▶ [Work required]:
From the records below, transcribe only the lines running from the one with "theorem State.setCore_keeps (k" through the one with "theorem State.setLink_keeps (l". Keep both of those end lines.
··· Material provided ···
-- ==== Sys2Proof/Laws/Ops.lean ====
section
/-!
SUPPORT. What the operations of `Machine/Ops.lean` keep (see `Laws/Keeps.lean`), one lemma for each; a proof over a meaning
cites these and unfolds none of them.
-/

namespace Sys2Proof.Machine

variable {c : Bool} {a s : State}

/-! ### Operations that write registers or one record -/

theorem State.rs_keeps (u : Nat) (f : Fld) (v d : Nat) (h : Keeps c a s) : Keeps c a (s.rs u f v d) := h.upd rfl rfl rfl rfl (fun _ => ⟨rfl, rfl⟩)
theorem State.rinc_keeps (u : Nat) (f : Fld) (n d : Nat) (h : Keeps c a s) : Keeps c a (s.rinc u f n d) := h.upd rfl rfl rfl rfl (fun _ => ⟨rfl, rfl⟩)
theorem State.radd_keeps (u : Nat) (f : Fld) (n d : Nat) (h : Keeps c a s) : Keeps c a (s.radd u f n d) := h.upd rfl rfl rfl rfl (fun _ => ⟨rfl, rfl⟩)
theorem State.cs_keeps (f : Fld) (k v : Nat) (h : Keeps c a s) : Keeps c a (s.cs f k v) := h.upd rfl rfl rfl rfl (fun _ => ⟨rfl, rfl⟩)
theorem State.ls_keeps (l : Nat) (f : Fld) (v : Nat) (h : Keeps c a s) : Keeps c a (s.ls l f v) := h.upd rfl rfl rfl rfl (fun _ => ⟨rfl, rfl⟩)
theorem State.linc_keeps (l : Nat) (f : Fld) (n : Nat) (h : Keeps c a s) : Keeps c a (s.linc l f n) := h.upd rfl rfl rfl rfl (fun _ => ⟨rfl, rfl⟩)
theorem State.setFence_keeps (t : Nat) (f : Fld) (v : Nat) (h : Keeps c a s) : Keeps c a (s.setFence t f v) := h.upd rfl rfl rfl rfl (fun _ => ⟨rfl, rfl⟩)
theorem State.resetRegs_keeps (u : Nat) (h : Keeps c a s) : Keeps c a (s.resetRegs u) := h.upd rfl rfl rfl rfl (fun _ => ⟨rfl, rfl⟩)
theorem State.setEng_keeps (k : Nat) (x : Eng) (h : Keeps c a s) : Keeps c a (s.setEng k x) := h.upd rfl rfl rfl rfl (fun _ => ⟨rfl, rfl⟩)
theorem State.setCore_keeps (k : Nat) (x : CoreSt) (h : Keeps c a s) : Keeps c a (s.setCore k x) := h.upd rfl rfl rfl rfl (fun _ => ⟨rfl, rfl⟩)
theorem State.setHub_keeps (t : Nat) (x : Hub) (h : Keeps c a s) : Keeps c a (s.setHub t x) := h.upd rfl rfl rfl rfl (fun _ => ⟨rfl, rfl⟩)
theorem State.setCtx_keeps (n : Nat) (x : Ctx) (h : Keeps c a s) : Keeps c a (s.setCtx n x) := h.upd rfl rfl rfl rfl (fun _ => ⟨rfl, rfl⟩)
theorem State.setSeq_keeps (t : Nat) (x : SeqSt) (h : Keeps c a s) : Keeps c a (s.setSeq t x) := h.upd rfl rfl rfl rfl (fun _ => ⟨rfl, rfl⟩)
theorem State.setLink_keeps (l : Nat) (x : Lnk) (h : Keeps c a s) : Keeps c a (s.setLink l x) := h.upd rfl rfl rfl rfl (fun _ => ⟨rfl, rfl⟩)
theorem State.setHpt_keeps (p : Nat) (x : HptSt) (h : Keeps c a s) : Keeps c a (s.setHpt p x) := h.upd rfl rfl rfl rfl (fun _ => ⟨rfl, rfl⟩)
theorem State.setOpt_keeps (l : Nat) (x : OptSt) (h : Keeps c a s) : Keeps c a (s.setOpt l x) := h.upd rfl rfl rfl rfl (fun _ => ⟨rfl, rfl⟩)
theorem State.setMgmt_keeps (x : MgmtSt) (h : Keeps c a s) : Keeps c a (s.setMgmt x) := h.upd rfl rfl rfl rfl (fun _ => ⟨rfl, rfl⟩)
theorem State.setDie_keeps (d : Nat) (x : DiePwr) (h : Keeps c a s) : Keeps c a (s.setDie d x) := h.upd rfl rfl rfl rfl (fun _ => ⟨rfl, rfl⟩)
theorem State.setSens_keeps (t : Nat) (x : Sensors) (h : Keeps c a s) : Keeps c a (s.setSens t x) := h.upd rfl rfl rfl rfl (fun _ => ⟨rfl, rfl⟩)
theorem State.setQp_keeps (n : Nat) (x : Qp) (h : Keeps c a s) : Keeps c a (s.setQp n x) := h.upd rfl rfl rfl rfl (fun _ => ⟨rfl, rfl⟩)
theorem State.setServ_keeps (t : Nat) (x : Serv) (h : Keeps c a s) : Keeps c a (s.setServ t x) := h.upd rfl rfl rfl rfl (fun _ => ⟨rfl, rfl⟩)
theorem State.setHbm_keeps (n : Nat) (x : HbmSt) (h : Keeps c a s) : Keeps c a (s.setHbm n x) := h.upd rfl rfl rfl rfl (fun _ => ⟨rfl, rfl⟩)
theorem State.markEnd_keeps (o : Nat) (h : Keeps c a s) : Keeps c a (s.markEnd o) := h.upd rfl rfl rfl rfl (fun _ => ⟨rfl, rfl⟩)
theorem State.say_keeps (l : List LeaseMsg) (h : Keeps c a s) : Keeps c a (s.say l) := h.upd rfl rfl rfl rfl (fun _ => ⟨rfl, rfl⟩)

/-! ### Free values, memory, events and energy -/

theorem State.free_keeps (h : Keeps c a s) : Keeps c a s.free.2 := h.upd rfl rfl rfl rfl (fun _ => ⟨rfl, rfl⟩)

theorem State.scramble_keeps (b n : Nat) (h : Keeps c a s) : Keeps c a (s.scramble b n) := by
  unfold State.scramble
  exact keeps_ite h (h.updMem rfl (Mem.scramble_wf _ _ _ _) rfl rfl rfl)

theorem State.writeMem_keeps (b : Nat) (bs : List Byte) (h : Keeps c a s) : Keeps c a (s.writeMem b bs) :=
  h.updMem rfl (Mem.writes_wf _ _ _) rfl rfl rfl

theorem State.raise_keeps (code unit object waiter detail : Nat) (b : Bool) (h : Keeps c a s) :
    Keeps c a (s.raise code unit object waiter detail b) := h.upd (by simp) (by simp) (by simp) (by simp) (by simp)

theorem State.charge_keeps (acct die term n : Nat) (h : Keeps c a s) : Keeps c a (s.charge acct die term n) :=
  h.upd (by simp) (by simp) (by simp) (by simp) (by simp)

/-! ### What is sent -/

theorem State.sendLink_keeps (l type : Nat) (args : List Nat) (data : List Byte) (vc ctx : Nat) (h : Keeps c a s) :
    Keeps c a (s.sendLink l type args data vc ctx) := by
  unfold State.sendLink
  dsimp only
  exact keeps_ite (State.setLink_keeps _ _ h) (keeps_ite (State.setLink_keeps _ _ h) h)

theorem State.countFec_keeps (p : Nat) (r : RxFrame) (h : Keeps c a s) : Keeps c a (s.countFec p r) :=
  State.rinc_keeps _ _ _ _ (State.rinc_keeps _ _ _ _ h)

theorem State.putEcp_keeps (o : EcpOut) (h : Keeps c a s) : Keeps c a (s.putEcp o) := by
  unfold State.putEcp
  exact keeps_ite (State.setHpt_keeps _ _ h) (h.upd rfl rfl rfl rfl (fun _ => ⟨rfl, rfl⟩))

theorem State.putRdma_keeps (o : FrameOut) (h : Keeps c a s) : Keeps c a (s.putRdma o) := by
  unfold State.putRdma
  exact keeps_ite (State.setHpt_keeps _ _ h) (h.upd rfl rfl rfl rfl (fun _ => ⟨rfl, rfl⟩))

theorem State.sendEcp_keeps (port ip udp type flags reqId code : Nat) (body : List Byte) (h : Keeps c a s) :
    Keeps c a (s.sendEcp port ip udp type flags reqId code body) :=
  State.putEcp_keeps _ (h.upd rfl rfl rfl rfl (fun _ => ⟨rfl, rfl⟩))

theorem State.notify_keeps (type : Nat) (body : List Byte) (h : Keeps c a s) : Keeps c a (s.notify type body) := by
  unfold State.notify
  exact keeps_ite (State.sendEcp_keeps _ _ _ _ _ _ _ _ h) h

theorem State.reply_keeps (x : EcpHdr) (rtype type code : Nat) (body : List Byte) (h : Keeps c a s) :
    Keeps c a (s.reply x rtype type code body) := by
  unfold State.reply
  exact (State.sendEcp_keeps x.port x.ip x.udp type 1 x.reqId code body h).upd rfl rfl rfl rfl (fun _ => ⟨rfl, rfl⟩)

end Sys2Proof.Machine
end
···
▶ [Response to this task]:
theorem State.setCore_keeps (k : Nat) (x : CoreSt) (h : Keeps c a s) : Keeps c a (s.setCore k x) := h.upd rfl rfl rfl rfl (fun _ => ⟨rfl, rfl⟩)
theorem State.setHub_keeps (t : Nat) (x : Hub) (h : Keeps c a s) : Keeps c a (s.setHub t x) := h.upd rfl rfl rfl rfl (fun _ => ⟨rfl, rfl⟩)
theorem State.setCtx_keeps (n : Nat) (x : Ctx) (h : Keeps c a s) : Keeps c a (s.setCtx n x) := h.upd rfl rfl rfl rfl (fun _ => ⟨rfl, rfl⟩)
theorem State.setSeq_keeps (t : Nat) (x : SeqSt) (h : Keeps c a s) : Keeps c a (s.setSeq t x) := h.upd rfl rfl rfl rfl (fun _ => ⟨rfl, rfl⟩)
theorem State.setLink_keeps (l : Nat) (x : Lnk) (h : Keeps c a s) : Keeps c a (s.setLink l x) := h.upd rfl rfl rfl rfl (fun _ => ⟨rfl, rfl⟩)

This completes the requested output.